* **Exercise directions**: Somewhere below, one line contains "and whether this" and a later line contains "off errors : Nat)". Output those two lines and everything between them exactly, and nothing else.

* **Dataset**:

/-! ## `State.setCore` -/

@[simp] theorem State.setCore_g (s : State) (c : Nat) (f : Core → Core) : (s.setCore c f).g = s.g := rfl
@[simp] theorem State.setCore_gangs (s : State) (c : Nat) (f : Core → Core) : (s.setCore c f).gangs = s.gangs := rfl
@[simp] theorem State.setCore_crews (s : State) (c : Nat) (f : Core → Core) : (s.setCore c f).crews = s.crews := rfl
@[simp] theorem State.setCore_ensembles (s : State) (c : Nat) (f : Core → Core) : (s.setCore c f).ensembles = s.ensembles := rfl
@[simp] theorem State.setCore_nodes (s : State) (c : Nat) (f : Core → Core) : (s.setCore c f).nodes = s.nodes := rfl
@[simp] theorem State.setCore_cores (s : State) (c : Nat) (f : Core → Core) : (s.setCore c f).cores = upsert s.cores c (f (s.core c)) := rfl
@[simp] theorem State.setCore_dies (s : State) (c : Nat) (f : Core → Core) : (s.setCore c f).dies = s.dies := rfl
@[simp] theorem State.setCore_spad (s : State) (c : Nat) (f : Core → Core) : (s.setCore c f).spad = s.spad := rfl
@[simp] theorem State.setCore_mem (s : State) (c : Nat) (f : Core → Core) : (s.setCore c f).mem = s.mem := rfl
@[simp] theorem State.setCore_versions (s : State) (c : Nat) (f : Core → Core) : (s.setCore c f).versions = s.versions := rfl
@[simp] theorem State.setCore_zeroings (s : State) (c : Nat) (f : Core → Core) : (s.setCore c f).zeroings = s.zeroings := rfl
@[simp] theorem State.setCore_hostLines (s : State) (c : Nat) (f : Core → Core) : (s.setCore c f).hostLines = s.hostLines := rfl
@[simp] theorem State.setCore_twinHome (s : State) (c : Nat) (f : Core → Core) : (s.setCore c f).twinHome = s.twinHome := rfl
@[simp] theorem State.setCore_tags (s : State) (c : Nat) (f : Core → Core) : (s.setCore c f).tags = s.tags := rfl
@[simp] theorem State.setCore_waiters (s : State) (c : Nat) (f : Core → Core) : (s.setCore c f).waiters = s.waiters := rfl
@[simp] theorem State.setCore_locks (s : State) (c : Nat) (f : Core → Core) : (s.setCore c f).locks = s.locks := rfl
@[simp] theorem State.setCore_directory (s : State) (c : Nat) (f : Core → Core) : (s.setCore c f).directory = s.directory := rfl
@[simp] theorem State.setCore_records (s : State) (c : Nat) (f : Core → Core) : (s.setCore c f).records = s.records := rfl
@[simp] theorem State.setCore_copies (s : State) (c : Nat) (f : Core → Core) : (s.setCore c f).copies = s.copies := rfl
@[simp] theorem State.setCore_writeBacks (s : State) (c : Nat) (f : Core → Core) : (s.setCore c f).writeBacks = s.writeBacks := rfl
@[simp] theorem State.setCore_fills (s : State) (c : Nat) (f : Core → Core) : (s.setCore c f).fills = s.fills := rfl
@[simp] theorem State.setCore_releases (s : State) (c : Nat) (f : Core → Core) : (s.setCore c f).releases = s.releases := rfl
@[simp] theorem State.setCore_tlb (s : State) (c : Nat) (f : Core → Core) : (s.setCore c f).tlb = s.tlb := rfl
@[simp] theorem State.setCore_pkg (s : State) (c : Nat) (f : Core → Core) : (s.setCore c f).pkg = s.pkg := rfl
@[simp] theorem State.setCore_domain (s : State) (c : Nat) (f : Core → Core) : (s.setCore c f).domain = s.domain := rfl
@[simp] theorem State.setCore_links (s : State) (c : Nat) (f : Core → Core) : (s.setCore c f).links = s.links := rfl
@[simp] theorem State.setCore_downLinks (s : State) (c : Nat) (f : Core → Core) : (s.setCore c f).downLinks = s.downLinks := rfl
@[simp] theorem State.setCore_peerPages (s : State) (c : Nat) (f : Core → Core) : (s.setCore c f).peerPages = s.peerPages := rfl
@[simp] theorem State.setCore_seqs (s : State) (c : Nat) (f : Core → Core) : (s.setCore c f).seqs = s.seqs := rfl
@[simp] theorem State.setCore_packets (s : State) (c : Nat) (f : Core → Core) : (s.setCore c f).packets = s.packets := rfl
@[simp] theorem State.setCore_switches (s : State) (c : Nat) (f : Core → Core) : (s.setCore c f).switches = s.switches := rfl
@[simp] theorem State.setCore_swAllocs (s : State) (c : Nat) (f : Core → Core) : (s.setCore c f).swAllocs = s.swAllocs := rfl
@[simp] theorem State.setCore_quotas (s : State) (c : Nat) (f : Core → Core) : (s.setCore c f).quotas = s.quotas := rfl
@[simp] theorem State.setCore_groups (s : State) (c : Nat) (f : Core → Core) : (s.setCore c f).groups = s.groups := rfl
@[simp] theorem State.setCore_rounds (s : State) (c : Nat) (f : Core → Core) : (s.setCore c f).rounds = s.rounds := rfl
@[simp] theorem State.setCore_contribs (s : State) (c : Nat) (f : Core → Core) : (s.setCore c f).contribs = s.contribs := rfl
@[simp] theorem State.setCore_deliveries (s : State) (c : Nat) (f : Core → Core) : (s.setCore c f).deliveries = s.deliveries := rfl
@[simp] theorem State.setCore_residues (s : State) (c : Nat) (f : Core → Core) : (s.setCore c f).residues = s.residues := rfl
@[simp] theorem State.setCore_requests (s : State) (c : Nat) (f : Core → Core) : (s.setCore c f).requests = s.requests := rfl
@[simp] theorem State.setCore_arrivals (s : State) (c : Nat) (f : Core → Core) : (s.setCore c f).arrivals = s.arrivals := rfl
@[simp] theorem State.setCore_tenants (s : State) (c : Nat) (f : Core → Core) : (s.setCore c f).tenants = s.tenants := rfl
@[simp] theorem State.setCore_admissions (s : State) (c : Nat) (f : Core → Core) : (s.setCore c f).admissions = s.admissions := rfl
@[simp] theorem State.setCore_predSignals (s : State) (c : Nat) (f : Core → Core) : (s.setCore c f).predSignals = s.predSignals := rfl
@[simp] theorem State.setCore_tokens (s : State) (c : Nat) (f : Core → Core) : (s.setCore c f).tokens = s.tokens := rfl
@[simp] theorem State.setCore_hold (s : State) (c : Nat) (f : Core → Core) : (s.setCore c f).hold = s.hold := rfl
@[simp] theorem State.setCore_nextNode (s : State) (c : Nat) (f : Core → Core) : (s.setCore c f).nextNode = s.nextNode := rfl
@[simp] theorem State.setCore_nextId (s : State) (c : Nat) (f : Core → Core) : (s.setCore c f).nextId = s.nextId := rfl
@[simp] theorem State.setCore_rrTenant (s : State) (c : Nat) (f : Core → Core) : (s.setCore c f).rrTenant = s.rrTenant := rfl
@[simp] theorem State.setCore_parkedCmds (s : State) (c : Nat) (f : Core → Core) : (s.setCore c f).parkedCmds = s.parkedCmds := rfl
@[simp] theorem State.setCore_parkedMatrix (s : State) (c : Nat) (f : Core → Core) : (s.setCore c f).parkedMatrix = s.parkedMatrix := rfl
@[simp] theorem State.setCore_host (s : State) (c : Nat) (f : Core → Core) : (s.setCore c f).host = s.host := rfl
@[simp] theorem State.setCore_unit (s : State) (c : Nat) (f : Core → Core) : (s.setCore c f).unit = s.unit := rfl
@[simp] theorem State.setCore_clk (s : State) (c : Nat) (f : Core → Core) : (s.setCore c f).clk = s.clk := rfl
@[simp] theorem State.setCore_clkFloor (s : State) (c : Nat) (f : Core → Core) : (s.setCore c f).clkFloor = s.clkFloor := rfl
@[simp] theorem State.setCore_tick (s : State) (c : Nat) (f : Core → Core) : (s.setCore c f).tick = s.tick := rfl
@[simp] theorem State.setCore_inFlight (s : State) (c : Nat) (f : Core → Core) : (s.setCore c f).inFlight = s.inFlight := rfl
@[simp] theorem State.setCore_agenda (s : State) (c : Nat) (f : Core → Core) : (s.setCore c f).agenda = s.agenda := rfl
==
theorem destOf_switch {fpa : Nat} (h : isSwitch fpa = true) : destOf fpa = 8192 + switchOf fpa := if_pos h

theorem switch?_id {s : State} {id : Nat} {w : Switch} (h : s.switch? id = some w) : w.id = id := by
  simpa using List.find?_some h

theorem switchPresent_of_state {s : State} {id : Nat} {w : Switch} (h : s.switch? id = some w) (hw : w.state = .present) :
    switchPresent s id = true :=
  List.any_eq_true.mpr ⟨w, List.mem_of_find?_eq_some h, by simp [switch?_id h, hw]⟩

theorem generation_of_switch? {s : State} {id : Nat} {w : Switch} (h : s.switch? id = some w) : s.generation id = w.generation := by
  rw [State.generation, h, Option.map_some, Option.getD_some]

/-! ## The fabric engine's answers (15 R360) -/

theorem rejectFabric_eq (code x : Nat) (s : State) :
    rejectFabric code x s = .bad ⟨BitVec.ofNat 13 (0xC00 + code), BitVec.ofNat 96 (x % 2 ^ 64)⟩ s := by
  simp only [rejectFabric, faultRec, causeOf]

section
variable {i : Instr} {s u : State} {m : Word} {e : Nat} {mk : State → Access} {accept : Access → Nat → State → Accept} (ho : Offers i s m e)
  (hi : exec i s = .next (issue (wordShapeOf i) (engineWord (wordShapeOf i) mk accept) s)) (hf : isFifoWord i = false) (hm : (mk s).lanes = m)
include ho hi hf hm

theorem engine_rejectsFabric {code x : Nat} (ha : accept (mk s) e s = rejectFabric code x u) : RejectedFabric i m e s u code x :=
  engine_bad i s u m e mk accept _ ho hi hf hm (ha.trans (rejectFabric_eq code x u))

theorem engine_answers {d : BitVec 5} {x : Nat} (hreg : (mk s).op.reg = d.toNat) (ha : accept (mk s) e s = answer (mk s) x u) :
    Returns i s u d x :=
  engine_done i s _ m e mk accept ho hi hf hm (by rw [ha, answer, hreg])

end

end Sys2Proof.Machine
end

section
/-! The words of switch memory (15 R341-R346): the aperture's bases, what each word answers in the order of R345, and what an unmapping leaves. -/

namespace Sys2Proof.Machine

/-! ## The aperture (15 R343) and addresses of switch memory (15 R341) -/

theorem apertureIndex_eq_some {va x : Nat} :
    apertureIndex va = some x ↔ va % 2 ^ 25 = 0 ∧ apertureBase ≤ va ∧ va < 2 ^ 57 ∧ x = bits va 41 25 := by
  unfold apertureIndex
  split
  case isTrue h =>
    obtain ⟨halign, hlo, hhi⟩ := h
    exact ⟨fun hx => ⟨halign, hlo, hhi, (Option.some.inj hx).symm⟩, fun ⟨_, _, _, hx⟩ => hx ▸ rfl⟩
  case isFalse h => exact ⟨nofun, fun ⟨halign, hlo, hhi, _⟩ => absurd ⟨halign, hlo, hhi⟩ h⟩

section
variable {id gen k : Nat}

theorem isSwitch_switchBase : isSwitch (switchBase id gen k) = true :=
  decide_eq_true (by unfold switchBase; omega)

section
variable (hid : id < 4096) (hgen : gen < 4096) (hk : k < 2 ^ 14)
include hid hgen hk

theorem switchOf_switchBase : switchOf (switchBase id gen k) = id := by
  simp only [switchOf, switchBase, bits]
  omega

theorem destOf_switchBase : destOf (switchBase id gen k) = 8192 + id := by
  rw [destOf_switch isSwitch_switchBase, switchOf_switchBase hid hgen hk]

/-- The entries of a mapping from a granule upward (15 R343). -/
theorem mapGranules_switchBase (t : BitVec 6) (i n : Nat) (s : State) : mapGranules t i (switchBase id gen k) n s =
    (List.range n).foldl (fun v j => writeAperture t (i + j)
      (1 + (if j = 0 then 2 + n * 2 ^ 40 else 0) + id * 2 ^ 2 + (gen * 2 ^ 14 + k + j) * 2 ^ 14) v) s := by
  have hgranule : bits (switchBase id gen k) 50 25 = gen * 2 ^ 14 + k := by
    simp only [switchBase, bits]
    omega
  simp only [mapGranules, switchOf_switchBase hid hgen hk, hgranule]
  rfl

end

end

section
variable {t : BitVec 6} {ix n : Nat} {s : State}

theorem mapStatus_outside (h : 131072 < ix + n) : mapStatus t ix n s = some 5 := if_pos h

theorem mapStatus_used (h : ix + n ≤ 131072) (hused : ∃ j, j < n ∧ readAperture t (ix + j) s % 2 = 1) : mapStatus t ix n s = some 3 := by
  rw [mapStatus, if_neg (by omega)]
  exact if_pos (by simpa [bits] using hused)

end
...
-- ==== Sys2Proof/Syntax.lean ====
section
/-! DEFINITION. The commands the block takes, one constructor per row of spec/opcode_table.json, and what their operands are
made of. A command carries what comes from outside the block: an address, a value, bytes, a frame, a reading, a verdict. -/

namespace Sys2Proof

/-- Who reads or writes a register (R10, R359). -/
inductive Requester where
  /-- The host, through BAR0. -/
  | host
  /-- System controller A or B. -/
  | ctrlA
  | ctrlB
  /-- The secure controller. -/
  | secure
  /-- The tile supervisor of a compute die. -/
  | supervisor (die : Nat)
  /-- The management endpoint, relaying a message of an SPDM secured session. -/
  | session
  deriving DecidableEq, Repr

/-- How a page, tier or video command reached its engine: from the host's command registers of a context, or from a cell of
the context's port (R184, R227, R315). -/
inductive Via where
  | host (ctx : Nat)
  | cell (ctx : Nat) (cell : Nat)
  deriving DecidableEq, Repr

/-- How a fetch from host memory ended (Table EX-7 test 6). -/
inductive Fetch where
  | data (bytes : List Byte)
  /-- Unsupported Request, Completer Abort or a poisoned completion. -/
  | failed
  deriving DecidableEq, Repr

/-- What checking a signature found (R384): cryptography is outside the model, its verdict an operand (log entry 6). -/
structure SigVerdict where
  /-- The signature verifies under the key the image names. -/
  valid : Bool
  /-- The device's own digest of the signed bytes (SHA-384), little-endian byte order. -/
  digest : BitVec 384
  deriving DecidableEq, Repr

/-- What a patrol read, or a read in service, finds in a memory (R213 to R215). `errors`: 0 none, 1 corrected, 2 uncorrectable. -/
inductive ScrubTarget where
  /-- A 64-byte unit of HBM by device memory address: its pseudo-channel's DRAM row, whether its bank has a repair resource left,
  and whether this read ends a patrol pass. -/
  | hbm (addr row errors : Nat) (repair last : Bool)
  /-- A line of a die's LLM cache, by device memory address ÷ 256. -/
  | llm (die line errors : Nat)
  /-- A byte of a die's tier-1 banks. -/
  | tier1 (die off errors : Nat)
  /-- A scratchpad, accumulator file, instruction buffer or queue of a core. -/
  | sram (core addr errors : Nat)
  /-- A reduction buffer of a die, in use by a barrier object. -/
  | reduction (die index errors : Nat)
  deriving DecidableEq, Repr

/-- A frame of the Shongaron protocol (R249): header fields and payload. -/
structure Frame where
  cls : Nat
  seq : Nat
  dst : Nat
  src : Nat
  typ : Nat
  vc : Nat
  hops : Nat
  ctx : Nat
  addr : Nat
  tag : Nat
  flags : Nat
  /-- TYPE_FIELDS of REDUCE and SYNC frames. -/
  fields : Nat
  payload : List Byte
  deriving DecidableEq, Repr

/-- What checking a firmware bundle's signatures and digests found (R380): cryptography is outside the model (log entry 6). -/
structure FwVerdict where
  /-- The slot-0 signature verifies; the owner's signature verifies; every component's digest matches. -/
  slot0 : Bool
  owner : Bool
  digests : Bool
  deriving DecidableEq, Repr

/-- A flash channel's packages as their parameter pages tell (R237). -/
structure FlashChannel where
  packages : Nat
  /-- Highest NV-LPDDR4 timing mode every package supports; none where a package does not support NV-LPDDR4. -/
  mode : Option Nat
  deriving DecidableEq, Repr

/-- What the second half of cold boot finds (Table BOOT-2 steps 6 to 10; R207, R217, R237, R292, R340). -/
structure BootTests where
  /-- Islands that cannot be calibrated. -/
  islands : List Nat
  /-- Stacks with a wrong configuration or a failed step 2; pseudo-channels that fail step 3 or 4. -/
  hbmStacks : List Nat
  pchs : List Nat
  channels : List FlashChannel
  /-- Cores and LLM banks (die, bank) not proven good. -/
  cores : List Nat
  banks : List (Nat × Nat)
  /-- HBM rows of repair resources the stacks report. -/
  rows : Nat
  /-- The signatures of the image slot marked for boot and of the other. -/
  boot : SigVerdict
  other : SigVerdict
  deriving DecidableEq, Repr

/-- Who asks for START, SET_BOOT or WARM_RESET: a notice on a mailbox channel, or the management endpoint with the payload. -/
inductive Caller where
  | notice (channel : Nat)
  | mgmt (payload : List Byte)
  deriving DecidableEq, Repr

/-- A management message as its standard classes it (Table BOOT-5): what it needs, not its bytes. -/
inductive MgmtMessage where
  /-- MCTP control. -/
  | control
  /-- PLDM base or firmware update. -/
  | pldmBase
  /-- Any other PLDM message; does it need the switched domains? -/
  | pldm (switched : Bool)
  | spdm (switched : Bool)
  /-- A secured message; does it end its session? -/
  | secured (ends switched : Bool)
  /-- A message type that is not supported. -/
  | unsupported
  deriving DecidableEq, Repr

* **Response area**:
  and whether this read ends a patrol pass. -/
  | hbm (addr row errors : Nat) (repair last : Bool)
  /-- A line of a die's LLM cache, by device memory address ÷ 256. -/
  | llm (die line errors : Nat)
  /-- A byte of a die's tier-1 banks. -/
  | tier1 (die off errors : Nat)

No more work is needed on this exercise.